She looked up at the cottage. “Mind if I crash at your place for tonight?”

“All right,” said Stone.

“And shouldn’t you prepare for the hearing tomorrow?” she asked. “I can help.”

“I just plan on telling the truth. If I try and prepare, it’ll just make things more complicated.”

“They’re going to come after you with everything they have.”

“I know.”

“You think you’ll come out okay?”

“I doubt it.”

They rose the next morning early and took turns showering. Stone put on his only suit. Then they had breakfast at the same outlet servicing the construction workers.

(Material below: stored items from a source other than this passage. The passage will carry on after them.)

-- ==== Sys2Proof/Certificates/Slice0/Obligations.lean ====
section
/-! DEFINITION. The statements for the provers, each over every state and every operand that meets its
hypotheses. Where a statement leans on a choice of the model, its text names the log entry. The
hypotheses that speak of the model alone are its invariants: no re-evaluation waits between commands
(`StepLeavesNoReevaluationWaiting`) and the tables are whole (`StepKeepsTablesWhole`). -/

open Sys2Proof Sys2Proof.Machine

/-! ### The step -/

/-- The step runs the command at the front of the queue on the state with the queue's rest. -/
def Obligations.StepRunsFrontCommand : Prop :=
  ∀ (s : State) (c : Instr) (rest : List Instr), s.pending = c :: rest →
    step s = exec c { s with pending := rest }

/-- On an empty queue the part idles, by the model's choice of log 2: with no event due the Time Base
counts one millisecond and nothing else changes; the events that are due become the queue. -/
def Obligations.EmptyQueueStepIdles : Prop :=
  ∀ s : State, s.pending = [] →
    (dueCommands s = [] → step s = .next { s with env := { s.env with now := s.env.now + 1 } })
      ∧ (dueCommands s ≠ [] → step s = .next { s with pending := dueCommands s })

/-- The part does not halt (Chapter 8): every command answers a next state, and no command touches the
commands that wait. -/
def Obligations.EveryCommandCompletesKeepingQueue : Prop :=
  ∀ (c : Instr) (s : State), ∃ t, exec c s = .next t ∧ t.pending = s.pending

/-- What only the starts and the end of a set change. The Time Base: POWER_ON and RESET set it to 0, and every
other command leaves it. The standing set: while the part is OPERATING, no command changes the Definition
Store or any element's definition but a RESTART(UNLOAD), POWER_ON and RESET. -/
def Obligations.OnlyStartsChangeTimeBaseAndStandingSet : Prop :=
  ∀ (c : Instr) (s t : State), exec c s = .next t →
    (c = .powerOn ∨ c = .reset → t.env.now = 0)
      ∧ (c ≠ .powerOn → c ≠ .reset → t.env.now = s.env.now
        ∧ (s.env.operating = true → (∀ x, c ≠ .restartUnload x) →
          t.env.store = s.env.store
            ∧ t.env.elements.map (fun e => (e.num, e.dfn))
                = s.env.elements.map (fun e => (e.num, e.dfn))))

/-! ### Reset -/

/-- The state at reset, and what POWER_ON and RESET leave: UNCONFIGURED with no sets, Time Base 0, no
silence timer, no element records, every link DISABLED with empty queues, report queues and pending lists
empty, REPORTS_LOST clear. POWER_ON and RESET leave that state from any other, with the input levels and
the waiting commands as they stand; those, and the levels and absent presence marks of the reset state, are
the model's choice (log 5). -/
def Obligations.PowerOnAndResetGiveColdState : Prop :=
  (State.reset.env.part = .unconfigured ∧ State.reset.env.now = 0
    ∧ State.reset.env.elements = [] ∧ State.reset.env.startHold = none
    ∧ State.reset.env.silenceA = none ∧ State.reset.env.silenceB = none
    ∧ (∀ l, (State.reset.live.lane l).reports = [] ∧ (State.reset.live.lane l).requests = []
        ∧ (State.reset.live.lane l).reportsLost = false)
    ∧ State.reset.live.links.length = 4
    ∧ (∀ k ∈ State.reset.live.links, k.state = .disabled ∧ k.rx = [] ∧ k.tx = [])
    ∧ State.reset.live.controls = [] ∧ State.reset.live.slots = []
    ∧ State.reset.live.stored = [] ∧ State.reset.live.orders = []
    ∧ State.reset.live.groups = [] ∧ State.reset.live.boundaries = [])
  ∧ ∀ s : State, ∀ c ∈ [Instr.powerOn, Instr.reset],
    exec c s = .next { State.reset with
      env := { State.reset.env with as0 := s.env.as0, as1 := s.env.as1 }, pending := s.pending }

/-! ### Invariants -/

/-- The invariants hold at reset. -/
def Obligations.InvariantsHoldAtReset : Prop :=
  State.reset.env.detectionSound ∧ State.reset.live.bounded ∧ State.reset.tablesWhole
    ∧ State.reset.aspectsShown ∧ State.reset.slotsSound ∧ State.reset.claimsTied
    ∧ State.reset.live.reeval = false

/-- Detection stays sound: every step from a state in which each agreed value is the one its views and
the lane mode give, each section agreed OCCUPIED is filtered OCCUPIED, and timers run only where they
may, ends in such a state. -/
def Obligations.StepKeepsDetectionSound : Prop :=
  ∀ s t : State, s.env.detectionSound → step s = .next t → t.env.detectionSound

/-- No queue outgrows its capacity: every step from a state within the capacities ends in one. -/
def Obligations.StepKeepsQueuesBounded : Prop :=
  ∀ s t : State, s.live.bounded → step s = .next t → t.live.bounded

/-- The tables stay whole: every step from a state whose tables hold a record for each thing defined ends
in one. -/
def Obligations.StepKeepsTablesWhole : Prop :=
  ∀ s t : State, s.tablesWhole → step s = .next t → t.tablesWhole
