@[simp] theorem Live.setControl_laneA (n : Nat) (f : Control → Control) :
    (d.setControl n f).laneA = d.laneA := rfl
@[simp] theorem Live.setControl_laneB (n : Nat) (f : Control → Control) :
    (d.setControl n f).laneB = d.laneB := rfl
@[simp] theorem Live.setControl_controls (n : Nat) (f : Control → Control) :
    (d.setControl n f).controls = d.controls.map (fun c => if c.num = n then f c else c) := rfl
@[simp] theorem Live.setControl_slots (n : Nat) (f : Control → Control) :
    (d.setControl n f).slots = d.slots := rfl
@[simp] theorem Live.setControl_stored (n : Nat) (f : Control → Control) :
    (d.setControl n f).stored = d.stored := rfl
@[simp] theorem Live.setControl_orders (n : Nat) (f : Control → Control) :
    (d.setControl n f).orders = d.orders := rfl
@[simp] theorem Live.setControl_power (n : Nat) (f : Control → Control) :
    (d.setControl n f).power = d.power := rfl
@[simp] theorem Live.setControl_groups (n : Nat) (f : Control → Control) :
    (d.setControl n f).groups = d.groups := rfl
@[simp] theorem Live.setControl_links (n : Nat) (f : Control → Control) :
    (d.setControl n f).links = d.links := rfl
@[simp] theorem Live.setControl_boundaries (n : Nat) (f : Control → Control) :
    (d.setControl n f).boundaries = d.boundaries := rfl
@[simp] theorem Live.setControl_reeval (n : Nat) (f : Control → Control) :
    (d.setControl n f).reeval = d.reeval := rfl
@[simp] theorem Live.setSlot_laneA (i : Nat) (f : Slot → Slot) :
    (d.setSlot i f).laneA = d.laneA := rfl
@[simp] theorem Live.setSlot_laneB (i : Nat) (f : Slot → Slot) :
    (d.setSlot i f).laneB = d.laneB := rfl
@[simp] theorem Live.setSlot_controls (i : Nat) (f : Slot → Slot) :
    (d.setSlot i f).controls = d.controls := rfl
@[simp] theorem Live.setSlot_slots (i : Nat) (f : Slot → Slot) :
    (d.setSlot i f).slots = d.slots.modify i f := rfl
@[simp] theorem Live.setSlot_stored (i : Nat) (f : Slot → Slot) :
    (d.setSlot i f).stored = d.stored := rfl
@[simp] theorem Live.setSlot_orders (i : Nat) (f : Slot → Slot) :
    (d.setSlot i f).orders = d.orders := rfl
@[simp] theorem Live.setSlot_power (i : Nat) (f : Slot → Slot) :
    (d.setSlot i f).power = d.power := rfl
@[simp] theorem Live.setSlot_groups (i : Nat) (f : Slot → Slot) :
    (d.setSlot i f).groups = d.groups := rfl
@[simp] theorem Live.setSlot_links (i : Nat) (f : Slot → Slot) :
    (d.setSlot i f).links = d.links := rfl
@[simp] theorem Live.setSlot_boundaries (i : Nat) (f : Slot → Slot) :
    (d.setSlot i f).boundaries = d.boundaries := rfl
@[simp] theorem Live.setSlot_reeval (i : Nat) (f : Slot → Slot) :
    (d.setSlot i f).reeval = d.reeval := rfl
@[simp] theorem Live.setStored_laneA (l : List Stored) : (d.setStored l).laneA = d.laneA := rfl
@[simp] theorem Live.setStored_laneB (l : List Stored) : (d.setStored l).laneB = d.laneB := rfl
@[simp] theorem Live.setStored_controls (l : List Stored) :
    (d.setStored l).controls = d.controls := rfl
@[simp] theorem Live.setStored_slots (l : List Stored) : (d.setStored l).slots = d.slots := rfl
@[simp] theorem Live.setStored_stored (l : List Stored) : (d.setStored l).stored = l := rfl
@[simp] theorem Live.setStored_orders (l : List Stored) : (d.setStored l).orders = d.orders := rfl
@[simp] theorem Live.setStored_power (l : List Stored) : (d.setStored l).power = d.power := rfl
@[simp] theorem Live.setStored_groups (l : List Stored) : (d.setStored l).groups = d.groups := rfl
@[simp] theorem Live.setStored_links (l : List Stored) : (d.setStored l).links = d.links := rfl
@[simp] theorem Live.setStored_boundaries (l : List Stored) :
    (d.setStored l).boundaries = d.boundaries := rfl
@[simp] theorem Live.setStored_reeval (l : List Stored) : (d.setStored l).reeval = d.reeval := rfl
@[simp] theorem Live.setOrders_laneA (l : List ThrowOrder) : (d.setOrders l).laneA = d.laneA := rfl
@[simp] theorem Live.setOrders_laneB (l : List ThrowOrder) : (d.setOrders l).laneB = d.laneB := rfl
@[simp] theorem Live.setOrders_controls (l : List ThrowOrder) :
    (d.setOrders l).controls = d.controls := rfl
@[simp] theorem Live.setOrders_slots (l : List ThrowOrder) : (d.setOrders l).slots = d.slots := rfl
@[simp] theorem Live.setOrders_stored (l : List ThrowOrder) :
    (d.setOrders l).stored = d.stored := rfl
@[simp] theorem Live.setOrders_orders (l : List ThrowOrder) : (d.setOrders l).orders = l := rfl
@[simp] theorem Live.setOrders_power (l : List ThrowOrder) : (d.setOrders l).power = d.power := rfl
@[simp] theorem Live.setOrders_groups (l : List ThrowOrder) :
    (d.setOrders l).groups = d.groups := rfl
@[simp] theorem Live.setOrders_links (l : List ThrowOrder) : (d.setOrders l).links = d.links := rfl
@[simp] theorem Live.setOrders_boundaries (l : List ThrowOrder) :
    (d.setOrders l).boundaries = d.boundaries := rfl
@[simp] theorem Live.setOrders_reeval (l : List ThrowOrder) :
    (d.setOrders l).reeval = d.reeval := rfl
@[simp] theorem Live.setPower_laneA (g : Nat) (f : PowerGroup → PowerGroup) :
    (d.setPower g f).laneA = d.laneA := rfl
@[simp] theorem Live.setPower_laneB (g : Nat) (f : PowerGroup → PowerGroup) :
    (d.setPower g f).laneB = d.laneB := rfl
@[simp] theorem Live.setPower_controls (g : Nat) (f : PowerGroup → PowerGroup) :
    (d.setPower g f).controls = d.controls := rfl
@[simp] theorem Live.setPower_slots (g : Nat) (f : PowerGroup → PowerGroup) :
    (d.setPower g f).slots = d.slots := rfl
@[simp] theorem Live.setPower_stored (g : Nat) (f : PowerGroup → PowerGroup) :
    (d.setPower g f).stored = d.stored := rfl
@[simp] theorem Live.setPower_orders (g : Nat) (f : PowerGroup → PowerGroup) :
    (d.setPower g f).orders = d.orders := rfl
@[simp] theorem Live.setPower_power (g : Nat) (f : PowerGroup → PowerGroup) :
    (d.setPower g f).power = d.power.modify g f := rfl
@[simp] theorem Live.setPower_groups (g : Nat) (f : PowerGroup → PowerGroup) :
    (d.setPower g f).groups = d.groups := rfl
@[simp] theorem Live.setPower_links (g : Nat) (f : PowerGroup → PowerGroup) :
    (d.setPower g f).links = d.links := rfl
@[simp] theorem Live.setPower_boundaries (g : Nat) (f : PowerGroup → PowerGroup) :
    (d.setPower g f).boundaries = d.boundaries := rfl
@[simp] theorem Live.setPower_reeval (g : Nat) (f : PowerGroup → PowerGroup) :
    (d.setPower g f).reeval = d.reeval := rfl
@[simp] theorem Live.setGroup_laneA (g : Nat) (f : StopGroup → StopGroup) :
    (d.setGroup g f).laneA = d.laneA := rfl
@[simp] theorem Live.setGroup_laneB (g : Nat) (f : StopGroup → StopGroup) :
    (d.setGroup g f).laneB = d.laneB := rfl
@[simp] theorem Live.setGroup_controls (g : Nat) (f : StopGroup → StopGroup) :
    (d.setGroup g f).controls = d.controls := rfl
@[simp] theorem Live.setGroup_slots (g : Nat) (f : StopGroup → StopGroup) :
    (d.setGroup g f).slots = d.slots := rfl
@[simp] theorem Live.setGroup_stored (g : Nat) (f : StopGroup → StopGroup) :
    (d.setGroup g f).stored = d.stored := rfl
@[simp] theorem Live.setGroup_orders (g : Nat) (f : StopGroup → StopGroup) :
    (d.setGroup g f).orders = d.orders := rfl
@[simp] theorem Live.setGroup_power (g : Nat) (f : StopGroup → StopGroup) :
    (d.setGroup g f).power = d.power := rfl
@[simp] theorem Live.setGroup_groups (g : Nat) (f : StopGroup → StopGroup) :
    (d.setGroup g f).groups = d.groups.modify g f := rfl
@[simp] theorem Live.setGroup_links (g : Nat) (f : StopGroup → StopGroup) :
    (d.setGroup g f).links = d.links := rfl
@[simp] theorem Live.setGroup_boundaries (g : Nat) (f : StopGroup → StopGroup) :
    (d.setGroup g f).boundaries = d.boundaries := rfl
@[simp] theorem Live.setGroup_reeval (g : Nat) (f : StopGroup → StopGroup) :
    (d.setGroup g f).reeval = d.reeval := rfl
@[simp] theorem Live.setLink_laneA (l : Nat) (f : Link → Link) :
    (d.setLink l f).laneA = d.laneA := rfl
@[simp] theorem Live.setLink_laneB (l : Nat) (f : Link → Link) :
    (d.setLink l f).laneB = d.laneB := rfl
@[simp] theorem Live.setLink_controls (l : Nat) (f : Link → Link) :
    (d.setLink l f).controls = d.controls := rfl
@[simp] theorem Live.setLink_slots (l : Nat) (f : Link → Link) :
    (d.setLink l f).slots = d.slots := rfl
@[simp] theorem Live.setLink_stored (l : Nat) (f : Link → Link) :
    (d.setLink l f).stored = d.stored := rfl
@[simp] theorem Live.setLink_orders (l : Nat) (f : Link → Link) :
    (d.setLink l f).orders = d.orders := rfl
@[simp] theorem Live.setLink_power (l : Nat) (f : Link → Link) :
    (d.setLink l f).power = d.power := rfl
@[simp] theorem Live.setLink_groups (l : Nat) (f : Link → Link) :
    (d.setLink l f).groups = d.groups := rfl
@[simp] theorem Live.setLink_links (l : Nat) (f : Link → Link) :
    (d.setLink l f).links = d.links.modify l f := rfl
@[simp] theorem Live.setLink_boundaries (l : Nat) (f : Link → Link) :
    (d.setLink l f).boundaries = d.boundaries := rfl
@[simp] theorem Live.setLink_reeval (l : Nat) (f : Link → Link) :
    (d.setLink l f).reeval = d.reeval := rfl
@[simp] theorem Live.setBoundary_laneA (b : Nat) (f : Boundary → Boundary) :
    (d.setBoundary b f).laneA = d.laneA := rfl
@[simp] theorem Live.setBoundary_laneB (b : Nat) (f : Boundary → Boundary) :
    (d.setBoundary b f).laneB = d.laneB := rfl
@[simp] theorem Live.setBoundary_controls (b : Nat) (f : Boundary → Boundary) :
    (d.setBoundary b f).controls = d.controls := rfl
@[simp] theorem Live.setBoundary_slots (b : Nat) (f : Boundary → Boundary) :
    (d.setBoundary b f).slots = d.slots := rfl
@[simp] theorem Live.setBoundary_stored (b : Nat) (f : Boundary → Boundary) :
    (d.setBoundary b f).stored = d.stored := rfl
@[simp] theorem Live.setBoundary_orders (b : Nat) (f : Boundary → Boundary) :
    (d.setBoundary b f).orders = d.orders := rfl
@[simp] theorem Live.setBoundary_power (b : Nat) (f : Boundary → Boundary) :
    (d.setBoundary b f).power = d.power := rfl
@[simp] theorem Live.setBoundary_groups (b : Nat) (f : Boundary → Boundary) :
    (d.setBoundary b f).groups = d.groups := rfl
@[simp] theorem Live.setBoundary_links (b : Nat) (f : Boundary → Boundary) :
    (d.setBoundary b f).links = d.links := rfl
@[simp] theorem Live.setBoundary_boundaries (b : Nat) (f : Boundary → Boundary) :
    (d.setBoundary b f).boundaries = d.boundaries.map (fun x => if x.num = b then f x else x) := rfl
@[simp] theorem Live.setBoundary_reeval (b : Nat) (f : Boundary → Boundary) :
    (d.setBoundary b f).reeval = d.reeval := rfl
@[simp] theorem Live.setReeval_laneA (r : Bool) : (d.setReeval r).laneA = d.laneA := rfl
@[simp] theorem Live.setReeval_laneB (r : Bool) : (d.setReeval r).laneB = d.laneB := rfl
@[simp] theorem Live.setReeval_controls (r : Bool) : (d.setReeval r).controls = d.controls := rfl
@[simp] theorem Live.setReeval_slots (r : Bool) : (d.setReeval r).slots = d.slots := rfl
@[simp] theorem Live.setReeval_stored (r : Bool) : (d.setReeval r).stored = d.stored := rfl
@[simp] theorem Live.setReeval_orders (r : Bool) : (d.setReeval r).orders = d.orders := rfl
@[simp] theorem Live.setReeval_power (r : Bool) : (d.setReeval r).power = d.power := rfl
@[simp] theorem Live.setReeval_groups (r : Bool) : (d.setReeval r).groups = d.groups := rfl
@[simp] theorem Live.setReeval_links (r : Bool) : (d.setReeval r).links = d.links := rfl
@[simp] theorem Live.setReeval_boundaries (r : Bool) :
    (d.setReeval r).boundaries = d.boundaries := rfl
@[simp] theorem Live.setReeval_reeval (r : Bool) : (d.setReeval r).reeval = r := rfl
@[simp] theorem Live.setLane_controls (l : LaneId) (f : LanePort → LanePort) :
    (d.setLane l f).controls = d.controls := by
  cases l <;> rfl
@[simp] theorem Live.setLane_slots (l : LaneId) (f : LanePort → LanePort) :
    (d.setLane l f).slots = d.slots := by
  cases l <;> rfl
@[simp] theorem Live.setLane_stored (l : LaneId) (f : LanePort → LanePort) :
    (d.setLane l f).stored = d.stored := by
  cases l <;> rfl
@[simp] theorem Live.setLane_orders (l : LaneId) (f : LanePort → LanePort) :
    (d.setLane l f).orders = d.orders := by
  cases l <;> rfl
@[simp] theorem Live.setLane_power (l : LaneId) (f : LanePort → LanePort) :
    (d.setLane l f).power = d.power := by
  cases l <;> rfl
@[simp] theorem Live.setLane_groups (l : LaneId) (f : LanePort → LanePort) :
    (d.setLane l f).groups = d.groups := by
  cases l <;> rfl
@[simp] theorem Live.setLane_links (l : LaneId) (f : LanePort → LanePort) :
    (d.setLane l f).links = d.links := by
  cases l <;> rfl
@[simp] theorem Live.setLane_boundaries (l : LaneId) (f : LanePort → LanePort) :
    (d.setLane l f).boundaries = d.boundaries := by
  cases l <;> rfl
@[simp] theorem Live.setLane_reeval (l : LaneId) (f : LanePort → LanePort) :
    (d.setLane l f).reeval = d.reeval := by
  cases l <;> rfl
@[simp] theorem Live.reportTo_controls (l : LaneId) (r : Report) :
    (d.reportTo l r).controls = d.controls := by
  cases l <;> rfl
@[simp] theorem Live.reportTo_slots (l : LaneId) (r : Report) : (d.reportTo l r).slots = d.slots := by
  cases l <;> rfl
@[simp] theorem Live.reportTo_stored (l : LaneId) (r : Report) : (d.reportTo l r).stored = d.stored
    := by
  cases l <;> rfl
@[simp] theorem Live.reportTo_orders (l : LaneId) (r : Report) : (d.reportTo l r).orders = d.orders
    := by
  cases l <;> rfl
@[simp] theorem Live.reportTo_power (l : LaneId) (r : Report) : (d.reportTo l r).power = d.power := by
  cases l <;> rfl
@[simp] theorem Live.reportTo_groups (l : LaneId) (r : Report) : (d.reportTo l r).groups = d.groups
    := by
  cases l <;> rfl
@[simp] theorem Live.reportTo_links (l : LaneId) (r : Report) : (d.reportTo l r).links = d.links := by
  cases l <;> rfl
@[simp] theorem Live.reportTo_boundaries (l : LaneId) (r : Report) :
    (d.reportTo l r).boundaries = d.boundaries := by
  cases l <;> rfl
@[simp] theorem Live.reportTo_reeval (l : LaneId) (r : Report) : (d.reportTo l r).reeval = d.reeval
    := by
  cases l <;> rfl
@[simp] theorem Live.report_laneA (r : Report) : (d.report r).laneA = d.laneA.place r := rfl
@[simp] theorem Live.report_laneB (r : Report) : (d.report r).laneB = d.laneB.place r := rfl
@[simp] theorem Live.report_controls (r : Report) : (d.report r).controls = d.controls := rfl
@[simp] theorem Live.report_slots (r : Report) : (d.report r).slots = d.slots := rfl
@[simp] theorem Live.report_stored (r : Report) : (d.report r).stored = d.stored := rfl
@[simp] theorem Live.report_orders (r : Report) : (d.report r).orders = d.orders := rfl
@[simp] theorem Live.report_power (r : Report) : (d.report r).power = d.power := rfl
@[simp] theorem Live.report_groups (r : Report) : (d.report r).groups = d.groups := rfl
@[simp] theorem Live.report_links (r : Report) : (d.report r).links = d.links := rfl
@[simp] theorem Live.report_boundaries (r : Report) : (d.report r).boundaries = d.boundaries := rfl
@[simp] theorem Live.report_reeval (r : Report) : (d.report r).reeval = d.reeval := rfl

Stone threw away his meal wrapper, finished off his coffee and checked his watch.

“It’s time,” he said.

“I’m coming,” replied Chapman.

“You’re not on the subpoena. They won’t let you in.”

“Then I’ll wait outside.”

“You don’t have to do this.”

“Yes I do, Oliver. I really do.”

The interrogation was to be conducted in the secure hearing room of the House Permanent Select Committee on Intelligence. It was in an underground room beneath the U.S. Capitol’s Rotunda, and accessed by a secret elevator. They grabbed a cab and then got out and made their way toward the main entrance.

“Did you get any sleep?” she asked.

“I actually slept remarkably well. I’m getting used to my desk chair.”

“I didn’t.”

“My cot is an acquired taste, I’m afraid.”

“Yeah, next time I try it, I’ll have to be drunk. Slept like a baby that time. Do you know what you’re going to say?”

“I told you, the truth.”

“But you need some plan. Some strategy. And not just the bloody truth. Lawyers can twist that all around.”

“What do you suggest?”

“That you were doing your best. You took a calculated risk based on conditions on the ground. A dozen people had died. The investigation was getting nowhere. You had to try something. The FBI and MI6 signed off on it. The only one whose feelings are hurt is Riley Weaver. And he had produced exactly nothing on the case. And they asked you to come back to work for them. You were doing the best you could under difficult circumstances. And before the hearing even starts I’d pull the government lawyer aside and mention that there are lots of things you can tell the committee that Weaver won’t want them to hear.”

“Such as?”

“Such as NIC withholding critical evidence from the FBI on an international terrorism case? Remember the video from the park? And it also wouldn’t hurt to remind him that your president was, or maybe still is, on your side.”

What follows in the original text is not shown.